[Stored data entries]
- - - - -
-- ==== Sys2Proof/Machine/Events.lean ====
section
/-! DEFINITION. The meanings of format EVT: RESET (70_reset_and_hazards.md R400), the DMA trigger events (41_dma.md R198 to R203), SENSOR (44_gpio.md R319). -/

namespace Sys2Proof.Machine

/-- The addresses RESET zeroes: every region of `AS`, BIOS only if no firmware was loaded (R400). -/
def resetZeroes (c : Config) (biosLoaded : Bool) (a : Nat) : Bool :=
  inAddressSpace c a && !(biosLoaded && decide (regionOf c (BitVec.ofNat 32 a) = .bios))

/-- `AS` after RESET (R400). -/
def resetMem (c : Config) (biosLoaded : Bool) (m : Memory) : Memory :=
  m.filter fun e => !resetZeroes c biosLoaded e.1

/-- `ee` after RESET: protocol state cleared, `data`, `size`, `size_lock` kept (R400). -/
def Eeprom.reset (ee : Eeprom) : Eeprom := { ee with phase := .idle, cursor := 0, buf := 0, addr := 0, dmaPtr := 0 }

/-- `fl` after RESET: protocol state cleared, the banks' contents kept (R400). -/
def Flash.reset (fl : Flash) : Flash :=
  { fl with pending := .none, bank := .bank0, writeSingleByte := false, switchBank := false, idMode := false, writeArmed := false }

/-- `RESET()` (R400). `tc.region` and `tc.end` become unspecified (10_state.md R35): free values (log entry 6). -/
def resetBlock (c : Config) (s : State) : State :=
  { s.start with
    mem := resetMem c s.cart.biosLoaded s.mem
    tc := ⟨false, Config.freeRegion s.free, Config.freeEnd s.free⟩
    dma := .reset
    ee := s.ee.reset
    fl := s.fl.reset
    gpio := .fresh
    free := s.free + 1 }

/-- RESET (R400). -/
def resetIn (c : Config) (s : State) : Host.Outcome State Fault Refusal := .next (resetBlock c s)
/-- RESET with the defaults of R5. -/
def execReset (s : State) : Host.Outcome State Fault Refusal :=
  resetIn Config.default s

/-- VBLANK (R198). -/
def vblankIn (c : Config) (s : State) : Host.Outcome State Fault Refusal := toOutcome (dmaService c .vblank s.start)
/-- VBLANK with the defaults of R5. -/
def execVblank (s : State) : Host.Outcome State Fault Refusal :=
  vblankIn Config.default s

/-- HBLANK (R199). -/
def hblankIn (c : Config) (s : State) : Host.Outcome State Fault Refusal := toOutcome (dmaService c .hblank s.start)
/-- HBLANK with the defaults of R5. -/
def execHblank (s : State) : Host.Outcome State Fault Refusal :=
  hblankIn Config.default s

/-- FIFO_A (R200). -/
def fifoAIn (c : Config) (s : State) : Host.Outcome State Fault Refusal := toOutcome (dmaService c .fifoA s.start)
/-- FIFO_A with the defaults of R5. -/
def execFifoA (s : State) : Host.Outcome State Fault Refusal :=
  fifoAIn Config.default s

/-- FIFO_B (R201). -/
def fifoBIn (c : Config) (s : State) : Host.Outcome State Fault Refusal := toOutcome (dmaService c .fifoB s.start)
/-- FIFO_B with the defaults of R5. -/
def execFifoB (s : State) : Host.Outcome State Fault Refusal :=
  fifoBIn Config.default s

/-- DMATICK: the counters, then a service pass (R202). -/
def dmatickIn (c : Config) (s : State) : Host.Outcome State Fault Refusal :=
  toOutcome (dmaService c .none (tickAll s.start))
/-- DMATICK with the defaults of R5. -/
def execDmatick (s : State) : Host.Outcome State Fault Refusal :=
  dmatickIn Config.default s

/-- FORCEDMA c (R203). -/
def forcedmaIn (c : Config) (ch : Chan) (s : State) : Host.Outcome State Fault Refusal :=
  toOutcome (forceDma c ch s.start)
/-- FORCEDMA with the defaults of R5. -/
def execForcedma (ch : Chan) (s : State) : Host.Outcome State Fault Refusal :=
  forcedmaIn Config.default ch s

/-- The external device presents a new input level; ignored under Disabled (R319). -/
def senseInput (c : Config) (v : Byte) (s : State) : State :=
  if s.cart.gpioType = .disabled then s.start
  else s.start.setGpio { s.gpio with inLatch := v &&& c.gpioMask }

/-- SENSOR (R319). -/
def sensorIn (c : Config) (v : Byte) (s : State) : Host.Outcome State Fault Refusal := .next (senseInput c v s)
/-- SENSOR with the defaults of R5. -/
def execSensor (v : Byte) (s : State) : Host.Outcome State Fault Refusal :=
  sensorIn Config.default v s

end Sys2Proof.Machine
end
- - - - -
The problem: Set aside each line above that includes the string "dmatickIn" and report it.

Written solution:
def dmatickIn (c : Config) (s : State) : Host.Outcome State Fault Refusal :=
  dmatickIn Config.default s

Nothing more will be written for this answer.